To others, the letterboxing is the purpose.  There is always time for 'one more box'.  Even if there isn't time.  Maybe its competitive - between friends and family.  It could be about being first in book, completing the series, or being 'seen'.  To some its about ensuring maximum return of stamps from limited time on the moor.  Letterboxing is, of course, highly addictive, and the thought of passing potential letterbox sites unsearched is absurd.  There is the next badge to aim for: with just another 100/1000/10,000 stamps to go!  Aim high!  There is no such thing as bad weather: only the wrong clothing, and besides, if you go in the rain, you'll have the whole moor to yourself, and won't have to worry about being 'watched' by grockles at Combestone Tor. And when sunset forces you off, why not take a torch, and pack clues for the 'roadies' on the route home.  (Or was that just me?!?)

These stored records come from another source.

theorem only_trans {t u : State} (h : onlyReplies s t) (k : onlyReplies t u) : onlyReplies s u := by
  unfold onlyReplies at *; rw [k, h]

theorem only_chan {n : Nat} {f : Channel → Channel} : onlyReplies s (s.modChan n f) := rfl

theorem only_emit {o : Out} : onlyReplies s (s.emit o) := rfl

theorem only_mbx {b : Mailbox} : onlyReplies s { s with mbx := b } := rfl

theorem only_raise {n : Nat} : onlyReplies s (s.raise n) := by unfold State.raise; split <;> rfl

theorem only_moderate {n : Nat} : onlyReplies s (moderate s n) := by
  unfold moderate; simp only []; split
  · exact only_trans only_chan only_raise
  · rfl

theorem completeChan_only {n : Nat} {m : Msg} {op : Nat} {h : BitVec 32} {r : Reply} : onlyReplies s (completeChan s n m op h r) := by
  unfold completeChan; simp only []
  split
  · exact only_chan
  · refine only_trans ?_ only_moderate
    refine only_trans ?_ only_chan
    refine only_trans ?_ only_emit
    refine only_trans ?_ only_emit
    split
    · exact only_emit
    · exact only_refl

theorem finishOne_only {m : Msg} {op : Nat} {h : BitVec 32} {r : Reply} : onlyReplies s (finishOne s m op h r) := by
  unfold finishOne; simp only []
  split
  · split
    · exact only_trans only_mbx only_chan
    · exact only_trans (only_trans only_mbx only_chan) completeChan_only
  · exact only_emit

theorem detachAll_only {l : List Nat} {h : BitVec 32} : onlyReplies s (l.foldl (fun s n => if (s.chan n).session = h then detachChan s n else s) s) := by
  induction l generalizing s with
  | nil => exact only_refl
  | cons a l ih =>
    rw [List.foldl_cons]
    refine only_trans ?_ ih
    split
    · exact only_chan
    · exact only_refl

theorem closeSession_only {h : BitVec 32} : onlyReplies s (closeSession s h) := by
  unfold closeSession
  generalize List.range 64 = l
  exact only_trans detachAll_only only_mbx

theorem settleCloses_only {k : Nat} : onlyReplies s (settleCloses k s) := by
  induction k generalizing s with
  | zero => exact only_refl
  | succ k ih =>
    unfold settleCloses
    split
    · exact only_refl
    · exact only_trans (only_trans (only_trans only_mbx closeSession_only) finishOne_only) ih

theorem finishMsg_only {m : Msg} {op : Nat} {h : BitVec 32} {r : Reply} : onlyReplies s (finishMsg s m op h r) := only_trans finishOne_only settleCloses_only

theorem endHeld_only {h : Held} {r : Reply} : onlyReplies s (endHeld s h r) := only_trans only_mbx finishMsg_only

@[simp] theorem finishMsg_pending {m : Msg} {op : Nat} {h : BitVec 32} {r : Reply} : (finishMsg s m op h r).pending = s.pending := by rw [finishMsg_only]
@[simp] theorem finishMsg_fresh {m : Msg} {op : Nat} {h : BitVec 32} {r : Reply} : (finishMsg s m op h r).fresh = s.fresh := by rw [finishMsg_only]
@[simp] theorem finishMsg_strikes {m : Msg} {op : Nat} {h : BitVec 32} {r : Reply} : (finishMsg s m op h r).strikes = s.strikes := by rw [finishMsg_only]
@[simp] theorem finishMsg_boot {m : Msg} {op : Nat} {h : BitVec 32} {r : Reply} : (finishMsg s m op h r).boot = s.boot := by rw [finishMsg_only]
@[simp] theorem finishMsg_cores {m : Msg} {op : Nat} {h : BitVec 32} {r : Reply} : (finishMsg s m op h r).cores = s.cores := by rw [finishMsg_only]
@[simp] theorem finishMsg_hbm {m : Msg} {op : Nat} {h : BitVec 32} {r : Reply} : (finishMsg s m op h r).hbm = s.hbm := by rw [finishMsg_only]
@[simp] theorem finishMsg_regions {m : Msg} {op : Nat} {h : BitVec 32} {r : Reply} : (finishMsg s m op h r).regions = s.regions := by rw [finishMsg_only]
@[simp] theorem finishMsg_stage {m : Msg} {op : Nat} {h : BitVec 32} {r : Reply} : (finishMsg s m op h r).stage = s.stage := by rw [finishMsg_only]
@[simp] theorem finishMsg_opt {m : Msg} {op : Nat} {h : BitVec 32} {r : Reply} : (finishMsg s m op h r).opt = s.opt := by rw [finishMsg_only]
@[simp] theorem finishMsg_updateCmds {m : Msg} {op : Nat} {h : BitVec 32} {r : Reply} : (finishMsg s m op h r).updateCmds = s.updateCmds := by rw [finishMsg_only]
@[simp] theorem finishMsg_tarn {m : Msg} {op : Nat} {h : BitVec 32} {r : Reply} : (finishMsg s m op h r).tarn = s.tarn := by rw [finishMsg_only]
@[simp] theorem finishMsg_groups {m : Msg} {op : Nat} {h : BitVec 32} {r : Reply} : (finishMsg s m op h r).groups = s.groups := by rw [finishMsg_only]
@[simp] theorem finishMsg_buckets {m : Msg} {op : Nat} {h : BitVec 32} {r : Reply} : (finishMsg s m op h r).buckets = s.buckets := by rw [finishMsg_only]
@[simp] theorem finishMsg_ovt {m : Msg} {op : Nat} {h : BitVec 32} {r : Reply} : (finishMsg s m op h r).ovt = s.ovt := by rw [finishMsg_only]
@[simp] theorem finishMsg_fabric {m : Msg} {op : Nat} {h : BitVec 32} {r : Reply} : (finishMsg s m op h r).fabric = s.fabric := by rw [finishMsg_only]
@[simp] theorem finishMsg_net {m : Msg} {op : Nat} {h : BitVec 32} {r : Reply} : (finishMsg s m op h r).net = s.net := by rw [finishMsg_only]
@[simp] theorem finishMsg_clock {m : Msg} {op : Nat} {h : BitVec 32} {r : Reply} : (finishMsg s m op h r).clock = s.clock := by rw [finishMsg_only]
@[simp] theorem finishMsg_edges {m : Msg} {op : Nat} {h : BitVec 32} {r : Reply} : (finishMsg s m op h r).edges = s.edges := by rw [finishMsg_only]
@[simp] theorem finishMsg_host {m : Msg} {op : Nat} {h : BitVec 32} {r : Reply} : (finishMsg s m op h r).host = s.host := by rw [finishMsg_only]
@[simp] theorem finishMsg_eth {m : Msg} {op : Nat} {h : BitVec 32} {r : Reply} : (finishMsg s m op h r).eth = s.eth := by rw [finishMsg_only]
@[simp] theorem finishMsg_err {m : Msg} {op : Nat} {h : BitVec 32} {r : Reply} : (finishMsg s m op h r).err = s.err := by rw [finishMsg_only]
@[simp] theorem finishMsg_sec {m : Msg} {op : Nat} {h : BitVec 32} {r : Reply} : (finishMsg s m op h r).sec = s.sec := by rw [finishMsg_only]
@[simp] theorem finishMsg_power {m : Msg} {op : Nat} {h : BitVec 32} {r : Reply} : (finishMsg s m op h r).power = s.power := by rw [finishMsg_only]
@[simp] theorem finishMsg_telem {m : Msg} {op : Nat} {h : BitVec 32} {r : Reply} : (finishMsg s m op h r).telem = s.telem := by rw [finishMsg_only]

@[simp] theorem endHeld_pending {h : Held} {r : Reply} : (endHeld s h r).pending = s.pending := by rw [endHeld_only]
@[simp] theorem endHeld_fresh {h : Held} {r : Reply} : (endHeld s h r).fresh = s.fresh := by rw [endHeld_only]
@[simp] theorem endHeld_strikes {h : Held} {r : Reply} : (endHeld s h r).strikes = s.strikes := by rw [endHeld_only]
@[simp] theorem endHeld_boot {h : Held} {r : Reply} : (endHeld s h r).boot = s.boot := by rw [endHeld_only]
@[simp] theorem endHeld_cores {h : Held} {r : Reply} : (endHeld s h r).cores = s.cores := by rw [endHeld_only]
@[simp] theorem endHeld_hbm {h : Held} {r : Reply} : (endHeld s h r).hbm = s.hbm := by rw [endHeld_only]
@[simp] theorem endHeld_regions {h : Held} {r : Reply} : (endHeld s h r).regions = s.regions := by rw [endHeld_only]
@[simp] theorem endHeld_stage {h : Held} {r : Reply} : (endHeld s h r).stage = s.stage := by rw [endHeld_only]
@[simp] theorem endHeld_opt {h : Held} {r : Reply} : (endHeld s h r).opt = s.opt := by rw [endHeld_only]
@[simp] theorem endHeld_updateCmds {h : Held} {r : Reply} : (endHeld s h r).updateCmds = s.updateCmds := by rw [endHeld_only]
@[simp] theorem endHeld_tarn {h : Held} {r : Reply} : (endHeld s h r).tarn = s.tarn := by rw [endHeld_only]
@[simp] theorem endHeld_groups {h : Held} {r : Reply} : (endHeld s h r).groups = s.groups := by rw [endHeld_only]
@[simp] theorem endHeld_buckets {h : Held} {r : Reply} : (endHeld s h r).buckets = s.buckets := by rw [endHeld_only]
@[simp] theorem endHeld_ovt {h : Held} {r : Reply} : (endHeld s h r).ovt = s.ovt := by rw [endHeld_only]
@[simp] theorem endHeld_fabric {h : Held} {r : Reply} : (endHeld s h r).fabric = s.fabric := by rw [endHeld_only]
@[simp] theorem endHeld_net {h : Held} {r : Reply} : (endHeld s h r).net = s.net := by rw [endHeld_only]
@[simp] theorem endHeld_clock {h : Held} {r : Reply} : (endHeld s h r).clock = s.clock := by rw [endHeld_only]
@[simp] theorem endHeld_edges {h : Held} {r : Reply} : (endHeld s h r).edges = s.edges := by rw [endHeld_only]
@[simp] theorem endHeld_host {h : Held} {r : Reply} : (endHeld s h r).host = s.host := by rw [endHeld_only]
@[simp] theorem endHeld_eth {h : Held} {r : Reply} : (endHeld s h r).eth = s.eth := by rw [endHeld_only]
@[simp] theorem endHeld_err {h : Held} {r : Reply} : (endHeld s h r).err = s.err := by rw [endHeld_only]
@[simp] theorem endHeld_sec {h : Held} {r : Reply} : (endHeld s h r).sec = s.sec := by rw [endHeld_only]
@[simp] theorem endHeld_power {h : Held} {r : Reply} : (endHeld s h r).power = s.power := by rw [endHeld_only]
@[simp] theorem endHeld_telem {h : Held} {r : Reply} : (endHeld s h r).telem = s.telem := by rw [endHeld_only]

/-! A channel is reset. -/

@[simp] theorem resetChan_pending {n : Nat} : (resetChan s n).pending = s.pending := modChan_pending
@[simp] theorem resetChan_out {n : Nat} : (resetChan s n).out = s.out := modChan_out
@[simp] theorem resetChan_fresh {n : Nat} : (resetChan s n).fresh = s.fresh := modChan_fresh
@[simp] theorem resetChan_strikes {n : Nat} : (resetChan s n).strikes = s.strikes := modChan_strikes
@[simp] theorem resetChan_boot {n : Nat} : (resetChan s n).boot = s.boot := modChan_boot
@[simp] theorem resetChan_irq {n : Nat} : (resetChan s n).irq = s.irq := modChan_irq
@[simp] theorem resetChan_cores {n : Nat} : (resetChan s n).cores = s.cores := modChan_cores
@[simp] theorem resetChan_hbm {n : Nat} : (resetChan s n).hbm = s.hbm := modChan_hbm
@[simp] theorem resetChan_regions {n : Nat} : (resetChan s n).regions = s.regions := modChan_regions
@[simp] theorem resetChan_stage {n : Nat} : (resetChan s n).stage = s.stage := modChan_stage
@[simp] theorem resetChan_opt {n : Nat} : (resetChan s n).opt = s.opt := modChan_opt
@[simp] theorem resetChan_updateCmds {n : Nat} : (resetChan s n).updateCmds = s.updateCmds := modChan_updateCmds
@[simp] theorem resetChan_tarn {n : Nat} : (resetChan s n).tarn = s.tarn := modChan_tarn
@[simp] theorem resetChan_groups {n : Nat} : (resetChan s n).groups = s.groups := modChan_groups
@[simp] theorem resetChan_buckets {n : Nat} : (resetChan s n).buckets = s.buckets := modChan_buckets
@[simp] theorem resetChan_ovt {n : Nat} : (resetChan s n).ovt = s.ovt := modChan_ovt
@[simp] theorem resetChan_fabric {n : Nat} : (resetChan s n).fabric = s.fabric := modChan_fabric
@[simp] theorem resetChan_net {n : Nat} : (resetChan s n).net = s.net := modChan_net
@[simp] theorem resetChan_clock {n : Nat} : (resetChan s n).clock = s.clock := modChan_clock
@[simp] theorem resetChan_edges {n : Nat} : (resetChan s n).edges = s.edges := modChan_edges
@[simp] theorem resetChan_host {n : Nat} : (resetChan s n).host = s.host := modChan_host
@[simp] theorem resetChan_eth {n : Nat} : (resetChan s n).eth = s.eth := modChan_eth
@[simp] theorem resetChan_err {n : Nat} : (resetChan s n).err = s.err := modChan_err
@[simp] theorem resetChan_sec {n : Nat} : (resetChan s n).sec = s.sec := modChan_sec
@[simp] theorem resetChan_power {n : Nat} : (resetChan s n).power = s.power := modChan_power
@[simp] theorem resetChan_telem {n : Nat} : (resetChan s n).telem = s.telem := modChan_telem

/-! A doorbell is evaluated. -/

@[simp] theorem evalDoorbell_pending {n : Nat} : (evalDoorbell s n).pending = s.pending := by unfold evalDoorbell; simp only []; (repeat' split) <;> simp
@[simp] theorem evalDoorbell_out {n : Nat} : (evalDoorbell s n).out = s.out := by unfold evalDoorbell; simp only []; (repeat' split) <;> simp
@[simp] theorem evalDoorbell_fresh {n : Nat} : (evalDoorbell s n).fresh = s.fresh := by unfold evalDoorbell; simp only []; (repeat' split) <;> simp
@[simp] theorem evalDoorbell_strikes {n : Nat} : (evalDoorbell s n).strikes = s.strikes := by unfold evalDoorbell; simp only []; (repeat' split) <;> simp
@[simp] theorem evalDoorbell_boot {n : Nat} : (evalDoorbell s n).boot = s.boot := by unfold evalDoorbell; simp only []; (repeat' split) <;> simp
@[simp] theorem evalDoorbell_irq {n : Nat} : (evalDoorbell s n).irq = s.irq := by unfold evalDoorbell; simp only []; (repeat' split) <;> simp
@[simp] theorem evalDoorbell_cores {n : Nat} : (evalDoorbell s n).cores = s.cores := by unfold evalDoorbell; simp only []; (repeat' split) <;> simp
@[simp] theorem evalDoorbell_hbm {n : Nat} : (evalDoorbell s n).hbm = s.hbm := by unfold evalDoorbell; simp only []; (repeat' split) <;> simp
@[simp] theorem evalDoorbell_regions {n : Nat} : (evalDoorbell s n).regions = s.regions := by unfold evalDoorbell; simp only []; (repeat' split) <;> simp
@[simp] theorem evalDoorbell_stage {n : Nat} : (evalDoorbell s n).stage = s.stage := by unfold evalDoorbell; simp only []; (repeat' split) <;> simp
@[simp] theorem evalDoorbell_opt {n : Nat} : (evalDoorbell s n).opt = s.opt := by unfold evalDoorbell; simp only []; (repeat' split) <;> simp
@[simp] theorem evalDoorbell_updateCmds {n : Nat} : (evalDoorbell s n).updateCmds = s.updateCmds := by unfold evalDoorbell; simp only []; (repeat' split) <;> simp
@[simp] theorem evalDoorbell_tarn {n : Nat} : (evalDoorbell s n).tarn = s.tarn := by unfold evalDoorbell; simp only []; (repeat' split) <;> simp
@[simp] theorem evalDoorbell_groups {n : Nat} : (evalDoorbell s n).groups = s.groups := by unfold evalDoorbell; simp only []; (repeat' split) <;> simp
@[simp] theorem evalDoorbell_buckets {n : Nat} : (evalDoorbell s n).buckets = s.buckets := by unfold evalDoorbell; simp only []; (repeat' split) <;> simp
@[simp] theorem evalDoorbell_ovt {n : Nat} : (evalDoorbell s n).ovt = s.ovt := by unfold evalDoorbell; simp only []; (repeat' split) <;> simp
@[simp] theorem evalDoorbell_fabric {n : Nat} : (evalDoorbell s n).fabric = s.fabric := by unfold evalDoorbell; simp only []; (repeat' split) <;> simp
@[simp] theorem evalDoorbell_net {n : Nat} : (evalDoorbell s n).net = s.net := by unfold evalDoorbell; simp only []; (repeat' split) <;> simp
@[simp] theorem evalDoorbell_clock {n : Nat} : (evalDoorbell s n).clock = s.clock := by unfold evalDoorbell; simp only []; (repeat' split) <;> simp
@[simp] theorem evalDoorbell_edges {n : Nat} : (evalDoorbell s n).edges = s.edges := by unfold evalDoorbell; simp only []; (repeat' split) <;> simp
@[simp] theorem evalDoorbell_host {n : Nat} : (evalDoorbell s n).host = s.host := by unfold evalDoorbell; simp only []; (repeat' split) <;> simp
@[simp] theorem evalDoorbell_eth {n : Nat} : (evalDoorbell s n).eth = s.eth := by unfold evalDoorbell; simp only []; (repeat' split) <;> simp
@[simp] theorem evalDoorbell_err {n : Nat} : (evalDoorbell s n).err = s.err := by unfold evalDoorbell; simp only []; (repeat' split) <;> simp
@[simp] theorem evalDoorbell_sec {n : Nat} : (evalDoorbell s n).sec = s.sec := by unfold evalDoorbell; simp only []; (repeat' split) <;> simp
@[simp] theorem evalDoorbell_power {n : Nat} : (evalDoorbell s n).power = s.power := by unfold evalDoorbell; simp only []; (repeat' split) <;> simp
@[simp] theorem evalDoorbell_telem {n : Nat} : (evalDoorbell s n).telem = s.telem := by unfold evalDoorbell; simp only []; (repeat' split) <;> simp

Which brings me on to which camp I sit in.  I have flitted between both groups at various times recently.  I get withdrawal symptoms when I am away from Dartmoor, not from letterboxing.  However, I miss letterboxing terribly when I'm on the moor without clues.  I would probably count myself among the first group at the moment.  During the past 2 years, I started leaving The Upland Trotter personal at home, and carried only the whoisthechallenger stamp instead, so I cannot be sure how many stamps I have actually found.  Who am I actually counting for?  Who counts anyway?

Above everything else, it's about personal choice.  The reasons for letterboxing can be so varied and individual. 

Letterboxing, eh?  This Victorian pastime.  This means to an end.  This numbers game.